Fourth Annual DNA Grantees' Workshop

Monday, June 23, 2003

MORNING SESSION

Multiplex Snapshot Assay Panels for Increasing Forensic Discrimination of mtDNA Testing
Thomas J. Parsons
Biography

MR. FRANK: Our next speaker is Dr. Tom Parsons. He received his bachelor's degree from the University of Chicago and his Ph.D. in biochemistry from the University of Washington. He has been working as the chief scientist with the Armed Forces DNA Identification Laboratory in Rockville, Maryland. His research interests include molecular evolution, phylogenetics, and mitochondrial DNA biogeography and avian speciation.

The topic he's going to speak to us about today is multiplex SNaPShot assay panels for increasing forensic discrimination of mitochondrial DNA (mtDNA) testing.

DR. PARSONS: Thanks William. Parsons: Slide 1

My hat goes off to NIJ for having the foresight to bring mitochondrial DNA to a panel of products and prototypes. That's an excellent contribution to the field, and in fact I think mitochondrial DNA is going to become evermore firmly established as a result of this and other efforts.

I also would like to draw attention to my fine group of colleagues at the Armed Forces DNA Identification Laboratory (AFDIL), whom I've listed as coauthors here and I'll refer to throughout the course of the talk.

Here is a brief schematic of the mitochondrial DNA genome. Thankfully, my previous colleagues have alleviated much of the need to go into this in detail, especially considering the savvy audience we have here. But I'll simply point out that mtDNA forensics predominantly concentrates on sequence data from hypervariable region I (HVI) and hypervariable region II (HVII) of the noncoding control region. These sections are amplified and sequenced, constituting the type of an individual, and then compared. Parsons: Slide 2

So why do you go to mitochondrial DNA? I think we all know that this is basically because it's a multicopy element that is recovered with greater efficiency from highly degraded sources. In fact, there might be occasions where you have only a maternal relative to whom you want to compare something, so its maternal inheritance comes in handy. Parsons: Slide 3

There is quite a range of forensic DNA sources that give little or no nuclear DNA intrinsically or are very highly degraded (e.g., the World Trade Center ). Much of the work we do at AFDIL is with degraded skeletal remains; thus, mitochondrial DNA is where we go.

So that's what's nifty about it. What's bad about it is it's not all that discriminatory in terms of forensic exclusions. Because it's maternally inherited, you already know that you're going to match all your matrilineal relatives, and generally all of us have quite a few more matrilineal relatives running around out there than we're aware of. In fact, we're all matrilineal relatives if we go back far enough in time and are able to put up with a few mutations that get sprinkled as this molecule transmits itself from generation to generation. In fact, it's that sprinkling of mutations that allows us to discriminate between one maternal lineage and another. Parsons: Slide 4

It's okay that it's not a unique identifier, but how common are the types? Sadly, some of them are pretty common, and we'll see that that's where we need to focus to increase mitochondrial DNA's capability.

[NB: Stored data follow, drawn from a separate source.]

/-- A queue has sent or dropped a datagram: it leaves the store with its last holder. -/
def releaseD (s : State) (num : Nat) : State :=
  { s with store := s.store.filterMap fun d =>
      if d.num = num then (if d.left ≤ 1 then none else some { d with left := d.left - 1 }) else some d }

/-- A queue drops a datagram: DROP, CNT_DROP (R223). -/
def dropFrom (s : State) (q num : Nat) : State :=
  let s := modQueue s q fun x => { x with holds := x.holds.erase num, drops := (x.drops + 1) % 2 ^ 32 }
  countEv (fadd (releaseD s num) 0x120 F.SHALE0_CNT_DROP_COUNT 1) 627 1

/-- A queue takes a datagram of its service (R222, R223). -/
def offerQueue (s : State) (d : Dgram) (q : Nat) : State :=
  let x := getQueue s q
  if x.waitRap && !d.rap then s
  else
    let s := match x.holds with
      | h :: _ => if x.depthMax ≤ x.holds.length then dropFrom s q h else s
      | [] => s
    let s := modQueue s q fun y => { y with holds := y.holds ++ [d.num], waitRap := false }
    { s with store := s.store.map fun e => if e.num = d.num then { e with left := e.left + 1 } else e }

/-- The queues that receive a service's datagrams. -/
def takers (s : State) (svc : Nat) : List Nat :=
  (s.queues.filter fun kv => kv.2.enabled && !kv.2.draining && kv.2.svc == svc).map (·.1)

/-- A datagram is written into the store: every queue of its service may take it. -/
def storeD (s : State) (d : Dgram) : State :=
  let s := { s with store := s.store ++ [{ d with left := 0 }] }
  let s := (takers s d.svc).foldl (fun s q => offerQueue s d q) s
  { s with store := s.store.filter fun e => !(e.num == d.num && e.left == 0) }

def storeUsed (s : State) : Nat := (s.store.map (·.bytes)).sum

/-- The store has room for `n` more bytes. -/
def storeRoom (s : State) (n : Nat) : Bool := storeUsed s + n ≤ 48 * 2 ^ 20

/-- A datagram leaves every queue (R212: an error that cannot be corrected): STORE_UE. -/
def storeUe (s : State) (num : Nat) : State :=
  let s := (s.queues.filter fun kv => kv.2.holds.contains num).foldl (fun s kv => dropFrom s kv.1 num) s
  fadd { s with store := s.store.filter fun e => e.num != num } 0x111 F.PKT1_STORE_UE_COUNT 1

/-- A queue lets go of what it holds, without a count (FLUSH of R221). -/
def flushQueue (s : State) (q : Nat) : State :=
  let h := (getQueue s q).holds
  modQueue (h.foldl releaseD s) q ({ · with holds := [] })

/-- An uncorrectable queue entry (R234): the queue is disabled with FLUSH, and what it held counts in CNT_DROP. -/
def queueLost (s : State) (q : Nat) : State :=
  let n := (getQueue s q).holds.length
  let s := modQueue (flushQueue s q) q ({ · with enabled := false, draining := false })
  setIrq (countEv (fadd (syncQueues s) 0x120 F.SHALE0_CNT_DROP_COUNT n) 627 n) 0x120 2

/-- Drop head datagrams of a queue older than AGE_MAX (R223). -/
def ageDrops : Nat → State → Nat → State
  | 0, s, _ => s
  | n + 1, s, q =>
    match (getQueue s q).holds with
    | [] => s
    | h :: _ =>
      match findD s h with
      | none => s
      | some d =>
        if (getQueue s q).ageMax * 1000000 < s.devtime - d.at_ then ageDrops n (dropFrom s q h) q else s

/-! ### Frames and gates -/

/-- The addresses of a port (R216, R224). -/
def portAddr (s : State) (p : Nat) : PortAddr where
  mac := qget s (ethPage p) F.ETH_MAC_ADDR_LO_LO
  ip4 := fget s (ethPage p) F.ETH_IP4_ADDR_ADDR
  ip6 := fget s (ethPage p) F.ETH_IP6_ADDR0_ADDR + 2 ^ 32 * fget s (ethPage p) F.ETH_IP6_ADDR1_ADDR +
    2 ^ 64 * fget s (ethPage p) F.ETH_IP6_ADDR2_ADDR + 2 ^ 96 * fget s (ethPage p) F.ETH_IP6_ADDR3_ADDR

/-- The STC that the port writes into TS packet `k` of a copy that it starts now (R211): at the moment that its byte leaves
the MAC, off by a free value of up to 25 ns. -/
def pcrStc (s : State) (w : List Word) (d : Dgram) (k : Nat) : Nat :=
  stc27 (s.devtime + bitsToPcr w d k / lineRate s + Config.freeValue (s.free + k) % 51 - 25)

/-- PTP time (R214, R229): DEVTIME plus the signed offset. -/
def ptpTime (s : State) : Int :=
  let o := qget s 0x112 F.PKT2_PTP_OFFSET_LO_LO
  (s.devtime : Int) + (if o < 2 ^ 63 then (o : Int) else (o : Int) - 2 ^ 64)

/-- A gate list over one cycle: the last entry fills it, and what passes its end is cut (R229). -/
def cutList : List (Nat × Nat) → Nat → List (Nat × Nat)
  | [], _ => []
  | [(g, _)], rem => [(g, rem)]
  | (g, i) :: t, rem => if rem ≤ i then [(g, rem)] else (g, i) :: cutList t (rem - i)

/-- The entry in force at an offset into the cycle: its number and its gates. -/
def entryAt : Nat → List (Nat × Nat) → Nat → Nat × Nat
  | n, [], _ => (n, 0xFF)
  | n, [(g, _)], _ => (n, g)
  | n, (g, i) :: t, off => if off < i then (n, g) else entryAt (n + 1) t (off - i)
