-- ==== Sys2Proof/Machine/Net.lean ====
section
/-! DEFINITION. The ports, ingest flows, egress services and PTP (spec/09), with the commands NET_MODE_WRITE to
MEMBERSHIP_REPORT and ACCESS_UNIT_TIMEOUT. -/

namespace Sys2Proof.Machine

/-! ### Ports (R194–R197) -/

def netMode (s : State) : Nat := fget s 0x110 F.PKT0_NET_MODE_MODE

/-- SerDes lanes of an instance that carries a port (R194). -/
def lanesOf (s : State) (p : Nat) : List Nat :=
  match netMode s with
  | 0 => [p, p + 1]
  | 1 => [p, p + 1, p + 2, p + 3]
  | _ => [p]

/-- A value of CTL.FEC that the mode allows (R196). -/
def fecAllowed (mode fec : Nat) : Bool :=
  match mode with
  | 3 => true
  | 4 => fec != 1
  | _ => fec == 0

/-- The FEC of a mode under CTL.FEC, without auto-negotiation (R197). -/
def fecUsed (mode fec : Nat) : Nat :=
  if fec ≠ 0 then fec else match mode with
    | 3 => 1 | 4 => 3 | _ => 0

/-- A FEC that the mode supports, as FEC_ACTIVE codes it: what a port advertises (R196, R197). -/
def fecOffered (s : State) (fec : Nat) : Bool :=
  match netMode s with
  | 3 => fec != 0
  | 4 => 2 ≤ fec
  | _ => fec == 0

/-- Least eye height in mV (R335). -/
def eyeLimit (s : State) : Nat := if netMode s < 3 then 15 else 30

def anyPortEnabled (s : State) : Bool := (List.range 8).any fun p => fbit s (ethPage p) F.ETH_CTL_ENABLE

/-- LINK of a port changes (R216). -/
def setLink (s : State) (p : Nat) (up : Bool) : State :=
  if fbit s (ethPage p) F.ETH_STATUS_LINK = up then s
  else setIrq (fsetb s (ethPage p) F.ETH_STATUS_LINK up) (ethPage p) 2

/-- A write of ETH.CTL that leaves ENABLE 0, or ends it. -/
def disablePort (s : State) (p : Nat) : State :=
  setLink (fset (fset s (ethPage p) F.ETH_CTL_ENABLE 0) (ethPage p) F.ETH_STATUS_AN_DONE 0) p false

/-- The fields of ETH.CTL beside ENABLE: a FEC that the mode does not allow is ignored (CFG_ERR). -/
def writeEthCtl (s : State) (p v : Nat) : State :=
  let page := ethPage p
  let s := fset (fset s page F.ETH_CTL_AN (bitsOf v 1 1)) page F.ETH_CTL_LOOPBACK (bitsOf v 4 1)
  if fecAllowed (netMode s) (bitsOf v 2 2) then fset s page F.ETH_CTL_FEC (bitsOf v 2 2)
  else fset s page F.ETH_STATUS_CFG_ERR 1

/-- ENABLE of a port: it trains, and its lanes are calibrated (R195, R335). -/
def enablePort (s : State) (p : Nat) (eyes : List Nat) : State :=
  let page := ethPage p
  let lanes := lanesOf s p
  let s := (List.range lanes.length).foldl (fun s i =>
    let eye := eyes.getD i 0
    calRecord s (48 + lanes.getD i 0) eye (eyeLimit s ≤ eye)) s
  let s := fset (fset s page F.ETH_CTL_ENABLE 1) page F.ETH_STATUS_AN_DONE 0
  if fbit s page F.ETH_CTL_AN then s
  else fset s page F.ETH_STATUS_FEC_ACTIVE (fecUsed (netMode s) (fget s page F.ETH_CTL_FEC))

/-! ### Flows (R199–R206, R217) -/

def flowMasks : List Nat :=
  [0x0FFFFF3F, 0x8FFFFFFF, 0x1FFF07FF, 0xFFFFFFFF, 0xFFFFFFFF, 0xFFFFFFFF, 0xFFFFFFFF, 0xFFFFFFFF, 0xFFFFFFFF,
   0xFFFFFFFF, 0xFFFFFFFF, 0xFFFFFFFF]

def Flow.w (f : Flow) (i : Nat) : Nat := (f.words.getD i 0).toNat
def Flow.form (f : Flow) : Nat := bitsOf (f.w 0) 1 1
def Flow.fecMode (f : Flow) : Nat := bitsOf (f.w 0) 4 2
def Flow.portMask (f : Flow) : Nat := bitsOf (f.w 0) 8 8
def Flow.merges (f : Flow) : Bool := bitsOf (f.w 1) 31 1 == 1
def Flow.primary (f : Flow) : Nat := bitsOf (f.w 1) 16 12
def Flow.dstPort (f : Flow) : Nat := bitsOf (f.w 1) 0 16
def Flow.delayNs (f : Flow) : Nat := bitsOf (f.w 2) 0 11 * 1000000
def Flow.jb64 (f : Flow) : Nat := bitsOf (f.w 3) 16 16
def Flow.quad (f : Flow) (i : Nat) : Nat :=
  f.w i + 2 ^ 32 * f.w (i + 1) + 2 ^ 64 * f.w (i + 2) + 2 ^ 96 * f.w (i + 3)

/-- The group address of a flow is multicast: 224.0.0.0/4, or FF00::/8. -/
def Flow.multicast (f : Flow) : Bool :=
  if (f.w 0).testBit 0 then bitsOf (f.w 7) 24 8 == 0xFF else bitsOf (f.w 4) 28 4 == 0xE

/-- The MAC address of a multicast group (RFC 1112, RFC 2464). -/
def Flow.groupMac (f : Flow) : Nat :=
  if (f.w 0).testBit 0 then 0x333300000000 + f.w 4 else 0x01005E000000 + f.w 4 % 2 ^ 23

/-- BAD_ENTRY at ENABLE (R217); the fields that R201 ignores in a secondary path are not checked. -/
def flowBad (s : State) (f : Flow) : Bool :=
  let sec := f.merges
  let delay := bitsOf (f.w 2) 0 11
  f.fecMode == 3 && !sec || 4094 < bitsOf (f.w 0) 16 12 || !sec && (delay < 5 || 1000 < delay) || !sec && f.jb64 == 0 ||
    f.form == 0 && (f.fecMode != 0 || sec) ||
    !((List.range 8).any fun p => f.portMask.testBit p && carriesPort s p) ||
    sec && !(getFlow s f.primary).enabled

/-- `n` P4 buffers for a flow, or none (R250). -/
def takeJb : Nat → State → Option (List Nat × State)
  | 0, s => some ([], s)
  | n + 1, s =>
    let r := talusAlloc s 4 .never 0xFE true
    if r.1 = nullHandle then none else (takeJb n r.2).map fun q => (r.1 :: q.1, q.2)

/-- The reports of a flow (R215): on each port of PORT_MASK, in its VLAN, from the port's address, INCLUDE of SRC_ADDR where
SRC_MATCH. -/
def reportsOf (s : State) (n : Nat) (join : Bool) : List Report :=
  let f := getFlow s n
  let v6 := (f.w 0).testBit 0
  let addr (p : Nat) : Nat := if v6 then (portAddr s p).ip6 else (portAddr s p).ip4
  ((List.range 8).filter fun p => f.portMask.testBit p && carriesPort s p).map fun p =>
    ⟨p, bitsOf (f.w 0) 16 12, addr p, f.quad 4, if (f.w 0).testBit 2 then some (f.quad 8) else none, join⟩

/-- Bedrock sends the reports of a flow whose address is multicast. -/
def report (s : State) (n : Nat) (join : Bool) : State :=
  if (getFlow s n).multicast then (reportsOf s n join).foldl (fun s r => emit s (.membership n r)) s else s

/-- Bedrock answers a query on a port for the flows that it has joined there (R215): of one group, or of all. -/
def answerQuery (s : State) (p group : Nat) : State :=
  (s.flows.filter fun kv => kv.2.enabled && kv.2.multicast && (group == 0 || kv.2.quad 4 == group)).foldl
    (fun s kv => ((reportsOf s kv.1 true).filter (·.port == p)).foldl (fun s r => emit s (.membership kv.1 r)) s) s

def flowDone (s : State) (r : Nat) : State := fset s 0x110 F.PKT0_FLOW_CMD_RESULT r

def flowSel (s : State) : Nat := fget s 0x110 F.PKT0_FLOW_SEL_INDEX

/-- ENABLE of a flow (R206, R215, R217, R250). -/
def enableFlow (s : State) (n : Nat) : State :=
  let f := getFlow s n
  if f.enabled then flowDone s 0
  else if flowBad s f then flowDone s 1
  else
    let got := if f.merges then some ([], s) else if !poolEcc s 4 then none else takeJb f.jb64 s
    match got with
    | none => flowDone s 2
    | some (bufs, s) =>
      let s := modFlow s n fun x => { flow0 with enabled := true, words := x.words, bufs := bufs
                                                 joinAt := if x.multicast then s.devtime + 1 else 0 }
      flowDone (report s n true) 0

/-- Bytes of a flow's buffer in use (R204): held packets, the open access unit, and access units retained. -/
def jbUsed (s : State) (n : Nat) : Nat :=
  let f := getFlow s n
  let kept := s.ctxs.map fun kv =>
    if usesFlow s n kv.1 then ((kv.2.decs.filter fun p => !unitOver kv.2 p.unit).map (·.jb)).sum else 0
  (f.held.map (·.bytes)).sum + f.auBytes + kept.sum

/-! ### Media packets -/

/-- Extended position of a 16-bit sequence number: the nearest to the highest one held. -/
def Flow.extend (f : Flow) (seq : Nat) : Nat :=
  let d := (seq + 65536 - f.highest % 65536) % 65536
  if d < 32768 then f.highest + d else f.highest + d - 65536

/-- int32 of a 32-bit difference. -/
def int32 (v : Nat) : Int := if v % 2 ^ 32 < 2 ^ 31 then (v % 2 ^ 32 : Nat) else ((v % 2 ^ 32 : Nat) : Int) - 2 ^ 32

/-- Keep held packets in position order. -/
def insertPacket (p : Packet) : List Packet → List Packet
  | [] => [p]
  | q :: qs => if p.seq < q.seq then p :: q :: qs else q :: insertPacket p qs

/-- Release time of a media packet that arrives now (R203), and the flow after a resynchronisation. -/
def relTime (f : Flow) (now ts : Nat) : Nat × Flow :=
  let delay := f.delayNs
  if f.form = 0 then (now + delay, f)
  else
    match f.base with
    | none => (now + delay, { f with base := some (now, ts) })
    | some (t0, ts0) =>
      let dts := int32 (ts + 2 ^ 32 - ts0 % 2 ^ 32)
      let rel : Int := (t0 : Int) + Int.tdiv (dts * 100000) 9 + (delay : Int)
      if rel < (now : Int) ∨ (now : Int) + 2 * (delay : Int) < rel then
        (now + delay, { f with base := some (now, ts), resync := (f.resync + 1) % 2 ^ 32 })
      else (rel.toNat, f)

/-- A position has, or had, a packet. -/
def Flow.has (f : Flow) (pos : Nat) : Bool := (f.held.any fun p => p.seq == pos) || f.released.contains pos

/-- A position was released without a packet, or lies before the first one released. -/
def Flow.passed (f : Flow) (pos : Nat) : Bool := match f.next with
  | none => false
  | some n => decide (pos < n)

/-- One repair (R202): a FEC packet whose set lacks exactly one packet, of a position that is not released. -/
def findRepair (f : Flow) : Option (Nat × Nat × Nat) :=
  f.fec.findSome? fun e =>
    match e.1.filter fun p => !f.has p with
    | [p] => if f.passed p then none else some (p, e.2.1, e.2.2)
    | _ => none

/-- Repair until nothing more can be (R202); `room` bytes are left in the buffer. -/
def repair : Nat → Nat → Nat → Flow → Flow
  | 0, _, _, f => f
  | n + 1, now, room, f =>
    match findRepair f with
    | none => f
    | some (pos, ts, bytes) =>
      if room < bytes then
        { f with overflow := (f.overflow + 1) % 2 ^ 32, fec := f.fec.filter fun e => !e.1.contains pos }
      else
        let r := relTime f now ts
        let f := { r.2 with
          held := insertPacket ⟨pos, bytes, r.1, true⟩ r.2.held, highest := max r.2.highest pos
          rx := (f.rx + 1) % 2 ^ 32, recovered := (f.recovered + 1) % 2 ^ 32 }
        repair n now (room - bytes) f

/-- Run the repairs of a flow. -/
def repairFlow (s : State) (n : Nat) : State :=
  let f := getFlow s n
  modFlow s n fun _ => repair f.fec.length s.devtime (f.jb64 * 65536 - jbUsed s n) f

/-- A media packet of a flow's sequence space (R201, R203, R204). -/
def placePacket (s : State) (n seq ts bytes : Nat) : State :=
  let f := getFlow s n
  let far := f.form == 1 && f.held != [] && (seq + 65536 - f.highest % 65536) % 65536 == 32768
  let s := if far then modFlow s n fun x => { x with
      held := x.held.map ({ · with rel := s.devtime }), base := none, resync := (x.resync + 1) % 2 ^ 32 }
    else s
  let f := getFlow s n
  let pos := if f.form = 0 then f.highest + 1
    else if f.highest = 0 then 65536 + seq else if far then f.highest + 32768 else f.extend seq
  if f.form = 1 ∧ f.has pos then modFlow s n fun x => { x with dup := (x.dup + 1) % 2 ^ 32 }
  else if f.passed pos then modFlow s n fun x => { x with late := (x.late + 1) % 2 ^ 32 }
  else if f.jb64 * 65536 < jbUsed s n + bytes then modFlow s n fun x => { x with overflow := (x.overflow + 1) % 2 ^ 32 }
  else
    let r := relTime f s.devtime ts
    repairFlow (modFlow s n fun _ => { r.2 with
      held := insertPacket ⟨pos, bytes, r.1, false⟩ r.2.held, highest := max r.2.highest pos
      rx := (f.rx + 1) % 2 ^ 32 }) n

/-- A FEC packet of a flow (R202): outside the limits, or a row packet without row FEC, it is discarded. -/
def placeFec (s : State) (n : Nat) (row : Bool) (base l d ts bytes : Nat) : State :=
  let f := getFlow s n
  if l < 1 ∨ 20 < l ∨ d < 4 ∨ 20 < d ∨ 100 < l * d ∨ (row ∧ f.fecMode ≠ 2) then s
  else
    let b := if f.highest = 0 then 65536 + base else f.extend base
    let set := if row then (List.range l).map (b + ·) else (List.range d).map fun i => b + i * l
    repairFlow (modFlow s n fun x => { x with
      fec := x.fec.filter (fun e => e.1.any fun p => !x.passed p) ++ [(set, ts, bytes)] }) n

/-- What enabled flows have taken in the 1 ms up to now (R204). -/
def lastMs (s : State) : List (Nat × Nat) := s.ptp.taken.filter fun e => s.devtime < e.1 + 1000000

/-- With a packet of so many bytes, enabled flows would have taken more than 100 Gb/s over the last 1 ms (R204). -/
def ingestOver (s : State) (bytes : Nat) : Bool := 12500000 < ((lastMs s).map (·.2)).sum + bytes

def ingestCount (s : State) (bytes : Nat) : State :=
  { s with ptp := { s.ptp with taken := lastMs s ++ [(s.devtime, bytes)] } }

/-- Which stream of a flow a datagram belongs to (R199): 0 media, 1 column FEC, 2 row FEC. `fec`: FEC of the settings that
govern it, the primary's for a secondary path (R201). -/
def matchFlow (f : Flow) (fec port : Nat) (fr : Frame) : Option Nat :=
  let base := f.enabled && f.portMask.testBit port && ((f.w 0).testBit 3 || bitsOf (f.w 0) 16 12 == fr.vlan) &&
    ((f.w 0).testBit 0 == fr.ipv6) && f.quad 4 == fr.dstAddr && (!(f.w 0).testBit 2 || f.quad 8 == fr.srcAddr)
  if !base then none
  else if fr.dstPort = f.dstPort then some 0
  else if fec ≠ 0 ∧ fr.dstPort = f.dstPort + 2 then some 1
  else if fec ≠ 0 ∧ fr.dstPort = f.dstPort + 4 then some 2
  else none

/-- The lowest-numbered enabled flow that matches (R199); the table of flows is in rising order. -/
def classify (s : State) (port : Nat) (fr : Frame) : Option (Nat × Nat) :=
  s.flows.findSome? fun kv =>
    let fec := (if kv.2.merges then getFlow s kv.2.primary else kv.2).fecMode
    (matchFlow kv.2 fec port fr).map fun k => (kv.1, k)

/-- A datagram of a flow (R200–R204). A secondary path's packets enter the primary's sequence space. -/
def takeDatagram (s : State) (n kind : Nat) (fr : Frame) : State :=
  let f := getFlow s n
  let p := if f.merges then f.primary else n
  if ingestOver s fr.bytes then fadd s 0x110 F.PKT0_CNT_ING_OVER_COUNT 1
  else
    let s := countEv (ingestCount s fr.bytes) 624 fr.bytes
    let lost (s : State) : State := modFlow s p fun x => { x with lost := (x.lost + 1) % 2 ^ 32 }
    match kind, fr.payload with
    | 0, .media rtp version seq ts bytes =>
      if rtp != (f.form == 1) || (rtp && version != 2) || bytes == 0 || bytes % 188 != 0 || 7 * 188 < bytes then lost s
      else placePacket s p (seq % 65536) (ts % 2 ^ 32) bytes
    | 0, _ => lost s
    | k, .fec base l d ts bytes => placeFec s p (k == 2) (base % 65536) l d (ts % 2 ^ 32) bytes
    | _, _ => s
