/-- What a verify job finds (R154, R155): the samples that the coded data of the latest run give, and whether they parse; or what
an undetected fault of the decode engine made of it. -/
def verifyFinds (s : State) (x : SegId) (p : Pic) (g : Seg) (upset : Option DecUpset) : Bool :=
  let samples := g.desc.result g.runCode (refPixels s x.ctx.val p) (upset.map (·.samples))
  let syntaxErr := match upset with
    | some u => u.syntaxErr
    | none => !g.clean && !Config.parses g.desc g.runCode
  !syntaxErr && segCrc samples == g.crc

/-! ### Boundary jobs (R178) -/

/-- The area that a boundary job writes, as a descriptor of its own. -/
def edgeDesc (d : SegDesc) : SegDesc := { d with area := Config.edgeArea d }

/-- The samples that a boundary job writes: the in-loop operations over the reconstruction, unless an undetected fault made
others. -/
def edgeSamples (recon : Picture) (d : SegDesc) (upset : Option Samples) : Samples :=
  match upset with
  | some s => (edgeDesc d).fit s
  | none => (edgeDesc d).samples (Config.edgeSample recon d)

/-- The encode engine that runs a boundary job. -/
def boundaryHolder (s : State) (x : SegId) : Option (Nat × Held) :=
  eePages.findSome? fun page => ((getEng s page).held.find? fun h => h.job == .boundary x).map fun h => (page, h)

/-- A boundary job is over: what it wrote stands in the reconstruction. -/
def edgeDone (s : State) (x : SegId) (d : SegDesc) (out : Samples) : State :=
  let s := setRecon s x.ctx.val x.pic fun p => putSamples p (edgeDesc d) out
  settleCtx (modSeg s x ({ · with edge := 3 })) x.ctx.val

/-- The outcome of a boundary job that was checked (R176, R178). -/
def boundaryResult (s : State) (x : SegId) (g : Seg) (r : Run) : State :=
  match arbitrate g.eruns r with
  | .clear bad => edgeDone (retireBad s bad) x g.desc g.edgeOut
  | .unmasked => edgeDone (countUnmasked s x) x g.desc g.edgeOut
  | .again => modSeg s x ({ · with edge := 1, eruns := g.eruns ++ [r] })

/-- An item that takes no time leaves its engine. -/
def itemLeaves (s : State) (page : Nat) (h : Held) : State :=
  retiredOn (setHeld s page ((getEng s page).held.filter fun y => y.job != h.job)) h.job.ctx page

/-- BOUNDARY_JOB_COMPLETE (R178): it is checked where the later segment was verified. -/
def execBoundaryJobComplete (seg : SegId) (upset : Option Samples) (s : State) : Host.Outcome State Fault Refusal :=
  match findSeg s seg, boundaryHolder s seg with
  | some (p, g), some (page, h) =>
    if !(domOn s (domainOf page) && blkReady s page) then .next s
    else
      let out := edgeSamples p.recon g.desc upset
      let s := modSeg (itemLeaves s page h) seg ({ · with
        edgeEe := page - eePage 0, edgeCrc := segCrc out, edgeOut := out, edge := 4 })
      .next (endUnitDrain (if g.verify && !g.waived then s else edgeDone s seg g.desc out) page)
  | _, _ => .next s

/-! ### The end of a verify job -/

/-- A verify job of a segment ends with a result. -/
def verifyEnds (s : State) (n : Nat) (h : Held) (x : SegId) (p : Pic) (g : Seg) (upset : Option DecUpset) : State :=
  let page := dePage n
  let ok := verifyFinds s x p g upset
  let ideal := partTime g.px g.runBits g.desc.codec (engMHz s)
  let s := countVerify (retireItem s page h ideal) n g.px ok
  verifyResult s x p g ⟨g.ee, n, g.runCode, g.crc, ok⟩

/-- The check of a boundary job ends (R178): the same CRC from the same inputs. -/
def checkEnds (s : State) (n : Nat) (h : Held) (x : SegId) (p : Pic) (g : Seg) (upset : Option DecUpset) : State :=
  let found := edgeSamples p.recon g.desc (upset.map (·.samples))
  let ok := segCrc found == g.edgeCrc && !(upset.any (·.syntaxErr))
  let s := countVerify (itemLeaves s (dePage n) h) n 0 ok
  boundaryResult s x g ⟨g.edgeEe, n, [], g.edgeCrc, ok⟩

/-- VERIFY_JOB_COMPLETE (R155, R178). -/
def execVerifyJobComplete (de : Fin 18) (upset : Option DecUpset) (fault : Bool) (s : State) :
    Host.Outcome State Fault Refusal :=
  let page := dePage de.val
  match (getEng s page).held with
  | h :: _ =>
    if !(domOn s (domainOf page) && blkReady s page) then .next s
    else
      match h.job with
      | .verify x =>
        match findSeg s x with
        | none => .next s
        | some (p, g) =>
          if fault then .next (endUnitDrain (discardJob (setHeld s page []) page (some page) h.job) page)
          else .next (endUnitDrain (verifyEnds s de.val h x p g upset) page)
      | .boundary x =>
        match findSeg s x with
        | none => .next s
        | some (p, g) =>
          if fault then .next (endUnitDrain (discardJob (setHeld s page []) page (some page) h.job) page)
          else .next (endUnitDrain (checkEnds s de.val h x p g upset) page)
      | _ => .next s
  | [] => .next s

/-! ### Decode parts (R139) -/

/-- A part has been decoded. -/
def modPart (s : State) (c n i : Nat) : State :=
  modDec s c n fun p => { p with parts := p.parts.modify i ({ · with st := 2 }) }

/-- The counters of a decode part (DE.CNT_PART, R340). -/
def countPart (s : State) (n px : Nat) : State :=
  countEv (countEv (fadd s (dePage n) F.DE_CNT_PART_COUNT 1) (216 + 12 * n + 9) 1) (216 + 12 * n + 10) px

/-- The picture is decoded once every part has completed. -/
def partDone (s : State) (c n : Nat) : State :=
  match (getCtx s c).decs.find? (·.num == n) with
  | some p => if p.available.isNone && p.half.isNone && p.parts.all (·.st == 2) then picDecoded s c p else s
  | none => s

/-- DECODE_PART_COMPLETE (R139). The in-loop operations across the edge of two parts take no time of their own (DESIGN CHOICE, log
44). -/
def execDecodePartComplete (de : Fin 18) (s : State) : Host.Outcome State Fault Refusal :=
  let page := dePage de.val
  match (getEng s page).held with
  | h :: _ =>
    match h.job with
    | .part c n i =>
      if !(domOn s (domainOf page) && blkReady s page) then .next s
      else
        match (getCtx s c).decs.find? (·.num == n) with
        | none => .next s
        | some p =>
          let q := p.parts.getD i ⟨0, 0, 0, 0, 0, []⟩
          let ideal := partTime q.px q.bits p.au.codec (engMHz s)
          let s := countPart (retireItem s page h ideal) de.val q.px
          .next (endUnitDrain (partDone (modPart s c n i) c n) page)
    | _ => .next s
  | [] => .next s

end Sys2Proof.Machine
end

So, getting to the significance of mitochondrial matching. You sequence a sample, you sequence a reference, and they match. So that's good. In interpreting this, you have to keep in mind that mitochondrial DNA is a single linkage group. It's a single locus; therefore, you shouldn't be thinking about multiplying polymorphisms and that type of thing. You simply have to relate the rarity of the type that you're encountering in a particular case to the number of times that type has been seen in the database. Parsons: Slide 5

The good news with mitochondrial DNA is that many of the types, even with large databases of up to 2,000 or so occasions, still don't match anybody in the database. In fact, most types are like that. So that's a pretty good thing.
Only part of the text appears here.